If a line of the data below holds the string "addresses", copy it.

[Collected data entries]
────────────────────

-- ==== Sys2Proof/Machine/Panel.lean ====
section
/-! DEFINITION. Machine/Panel.lean: memory by bytes, the frame memory FB, and the panel receiver
(45_wire_commands.md). -/

namespace Sys2Proof.Machine

/-! ### Memory -/

/-- Every address of the list is above `a`, and the list is strictly rising. -/
def Memory.above (a : Nat) : Memory → Bool
  | [] => true
  | (b, _) :: m => decide (a < b) && Memory.above b m

/-- The canonical form of a memory of `size` bytes: addresses strictly rising, each inside the memory. An address that
is not listed holds no value, so no entry can equal what an unlisted address reads as. -/
def Memory.wf (size : Nat) : Memory → Bool
  | [] => true
  | (a, v) :: m => Memory.above a m && ((a, v) :: m).all fun c => decide (c.1 < size)

/-- Read one byte; `none` is "no value". -/
def Memory.read (a : Nat) : Memory → Option Byte
  | [] => none
  | (b, v) :: m => if a = b then some v else Memory.read a m

/-- Write one byte, keeping the addresses strictly rising. -/
def Memory.write (a : Nat) (v : Byte) : Memory → Memory
  | [] => [(a, v)]
  | (b, u) :: m =>
    if a < b then (a, v) :: (b, u) :: m
    else if a = b then (a, v) :: m
    else (b, u) :: Memory.write a v m

/-- `FB[px][py]`, `none` being "no value" (20_memory.md R44). -/
def fbRead (px py : Nat) (fb : Memory) : Option Word :=
  match Memory.read (fbAddr px py) fb, Memory.read (fbAddr px py + 1) fb with
  | some hi, some lo => some (joinBytes hi lo)
  | _, _ => none

/-- `FB[px][py] <- c` (45_wire_commands.md R180). -/
def fbWrite (px py : Nat) (c : Word) (fb : Memory) : Memory :=
  Memory.write (fbAddr px py + 1) (loByte c) (Memory.write (fbAddr px py) (hiByte c) fb)

/-! ### The receiver -/

/-- The receiver after a fault or a refusal: no register and no element of FB has a value (45_wire_commands.md R181;
log 8). -/
def Panel.halted (r : Stop) : Panel := { Panel.powerOn with stop := some r }

/-- SWRESET: the registers lose their values, FB stays; a wait of 150 is owed (R172, R186). -/
def Panel.swreset (p : Panel) : Panel :=
  { p with sleep := none, colmod := none, madctl := none, inv := none, norm := none, disp := none, xs := none,
           xe := none, ys := none, ye := none, px := none, py := none, mode := some .idle, owed := Config.tSwreset }

/-- SLPOUT: awake; a wait of 255 is owed (R173, R186). -/
def Panel.slpout (p : Panel) : Panel :=
  { p with sleep := some .awake, mode := some .idle, owed := Config.tSlpout }

/-- NORON (R174). -/
def Panel.noron (p : Panel) : Panel := { p with norm := some .on, mode := some .idle }

/-- INVON (R175). -/
def Panel.invon (p : Panel) : Panel := { p with inv := some .on, mode := some .idle }

/-- DISPON (R176). -/
def Panel.dispon (p : Panel) : Panel := { p with disp := some .on, mode := some .idle }

/-- CASET (R177). -/
def Panel.caset (xs xe : Word) (p : Panel) : Panel := { p with xs := some xs, xe := some xe, mode := some .idle }

/-- RASET (R178). -/
def Panel.raset (ys ye : Word) (p : Panel) : Panel := { p with ys := some ys, ye := some ye, mode := some .idle }

/-- RAMWR: the cursor goes to the window's origin (R179). -/
def Panel.ramwr (p : Panel) : Panel := { p with px := p.xs, py := p.ys, mode := some (.pixel none) }

/-- MADCTL: the operand is recorded (R182). -/
def Panel.madctlSet (m : Byte) (p : Panel) : Panel := { p with madctl := some m, mode := some .idle }

/-- COLMOD: the operand is recorded (R183). -/
def Panel.colmodSet (m : Byte) (p : Panel) : Panel := { p with colmod := some m, mode := some .idle }

/-- The rule of a command that takes no operand, performed on its command frame; a command with operands waits for
them (R171). -/
def Panel.begin (op : WireOp) (p : Panel) : Panel :=
  match op with
  | .swreset => p.swreset
  | .slpout => p.slpout
  | .noron => p.noron
  | .invon => p.invon
  | .dispon => p.dispon
  | .ramwr => p.ramwr
  | .caset => { p with mode := some (.operands .caset []) }
  | .raset => { p with mode := some (.operands .raset []) }
  | .madctl => { p with mode := some (.operands .madctl []) }
  | .colmod => { p with mode := some (.operands .colmod []) }

/-- The rule of a command whose operands are complete (R171). -/
def Panel.complete (op : WireOp) (operands : List Byte) (p : Panel) : Panel :=
  match op, operands with
  | .caset, [b1, b2, b3, b4] => p.caset (joinBytes b1 b2) (joinBytes b3 b4)
  | .raset, [b1, b2, b3, b4] => p.raset (joinBytes b1 b2) (joinBytes b3 b4)
  | .madctl, [m] => p.madctlSet m
  | .colmod, [m] => p.colmodSet m
  | _, _ => Panel.halted (.fault .panelStrayData)

/-- A command frame `C:o` in mode `m` (R171). -/
def Panel.command (m : RxMode) (o : Byte) (p : Panel) : Panel :=
  match m with
  | .operands _ _ => Panel.halted (.fault .panelTruncatedCommand)
  | .pixel (some _) => Panel.halted (.fault .panelTornWord)
  | _ =>
    match wireOpOf o with
    | some op => p.begin op
    | none => Panel.halted (.refused (.unknownOpcode o))

/-- `window_ok` (R181). -/
def Panel.windowOk (p : Panel) : Bool :=
  match p.xs, p.xe, p.ys, p.ye with
  | some xs, some xe, some ys, some ye =>
    decide (xs.toNat ≤ xe.toNat ∧ xe.toNat < Config.panelW ∧ ys.toNat ≤ ye.toNat ∧ ye.toNat < Config.panelH)
  | _, _, _, _ => false

/-- The write of one color word at the cursor and the cursor's walk, columns first (R180). A cursor outside the array
or without value is reached in no run (log 20). -/
def Panel.writePixel (c : Word) (p : Panel) : Panel :=
  match p.px, p.py, p.xs, p.xe, p.ye with
  | some px, some py, some xs, some xe, some ye =>
    if px.toNat < Config.panelW ∧ py.toNat < Config.panelH then
      let fb := fbWrite px.toNat py.toNat c p.fb
      if px.toNat < xe.toNat then { p with fb := fb, px := some (px + 1), mode := some (.pixel none) }
      else if py.toNat < ye.toNat then
        { p with fb := fb, px := some xs, py := some (py + 1), mode := some (.pixel none) }
      else { p with fb := fb, mode := some .exhausted }
    else Panel.halted (.fault .panelWindow)
  | _, _, _, _, _ => Panel.halted (.fault .noValue)

/-- The panel's format is the one pixel data have a meaning in: COLMOD 0x55, MADCTL 0x00 (R180, R187). -/
def Panel.formatOk (p : Panel) : Bool :=
  decide (p.colmod = some 0x55 ∧ p.madctl = some 0x00)

/-- Pixel data, a data frame `D:v` while `P.MODE = Pixel(hi)` (R180). -/
def Panel.pixelData (hi : Option Byte) (v : Byte) (p : Panel) : Panel :=
  if p.formatOk then
    match hi with
    | none => { p with mode := some (.pixel (some v)) }
    | some b => if p.windowOk then p.writePixel (joinBytes b v) else Panel.halted (.fault .panelWindow)
  else Panel.halted (.refused .panelNotInitialised)

/-- A data frame `D:v` in mode `m` (R171, R180, R185). -/
def Panel.data (m : RxMode) (v : Byte) (p : Panel) : Panel :=
  match m with
  | .operands op got =>
    if (got ++ [v]).length = nops op then p.complete op (got ++ [v])
    else { p with mode := some (.operands op (got ++ [v])) }
  | .pixel hi => p.pixelData hi v
  | .exhausted => Panel.halted (.fault .panelOverrun)
  | .idle => Panel.halted (.fault .panelStrayData)

/-- A frame: refused before the first HwReset (R170), a timing fault in reset or before the owed wait is over (R184,
R186), else by its kind (R171). DESIGN CHOICE: a frame that both comes too early and would stop the receiver by R171 is a
timing fault; the spec gives no order of the two (log 25). -/
def Panel.frame (f : Frame) (p : Panel) : Panel :=
  match p.mode with
  | none => Panel.halted (.refused .panelNotInitialised)
  | some m =>
    if p.held ∨ 0 < p.owed then Panel.halted (.fault .panelTiming)
    else
      match f.kind with
      | .command => p.command m f.byte
      | .data => p.data m f.byte

/-- HwReset: `P.MODE <- Idle`, no register and no element of FB holds a value; a hold of 10 is owed before HwRelease
(R184, R186). DESIGN CHOICE: a HwReset that comes while a wait is still owed is taken without a fault, as R186 names
HwRelease and frames only where 93_implementation_defined.md U3 says "a frame or marker"; what is still owed before the
next frame stays owed (log 26). -/
def Panel.resetPulse (p : Panel) : Panel :=
  { Panel.powerOn with mode := some .idle, held := true, holdOwed := Config.tRstHold, owed := p.owed }

/-- HwRelease: the hold must be over, and at least a boot wait of 120 is owed before the next frame (R186). DESIGN
CHOICE: of the waits owed HwRelease is held to the hold alone (log 26). -/
def Panel.release (p : Panel) : Panel :=
  if 0 < p.holdOwed then Panel.halted (.fault .panelTiming)
  else { p with held := false, owed := max p.owed Config.tRstBoot }

/-- One element of the frame trace at a receiver that has not stopped (R170). -/
def Panel.receive (e : Elem) (p : Panel) : Panel :=
  match e with
  | .frame f => p.frame f
  | .hwReset => p.resetPulse
  | .hwRelease => p.release
  | .wait n => { p with holdOwed := p.holdOwed - n, owed := p.owed - n }
  | .noLevel => Panel.halted (.fault .noValue)

/-- One element of the frame trace: a receiver that has stopped takes nothing more (U1 "and stops"; log 8). -/
def Panel.take (e : Elem) (p : Panel) : Panel :=
  match p.stop with
  | some _ => p
  | none => p.receive e

/-- Elements in order (R170). -/
def Panel.takeAll (es : List Elem) (p : Panel) : Panel := es.foldl (fun q e => q.take e) p

end Sys2Proof.Machine
end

────────────────────

**TASK RESULT**.
/-- The canonical form of a memory of `size` bytes: addresses strictly rising, each inside the memory. An address that
/-- Write one byte, keeping the addresses strictly rising. -/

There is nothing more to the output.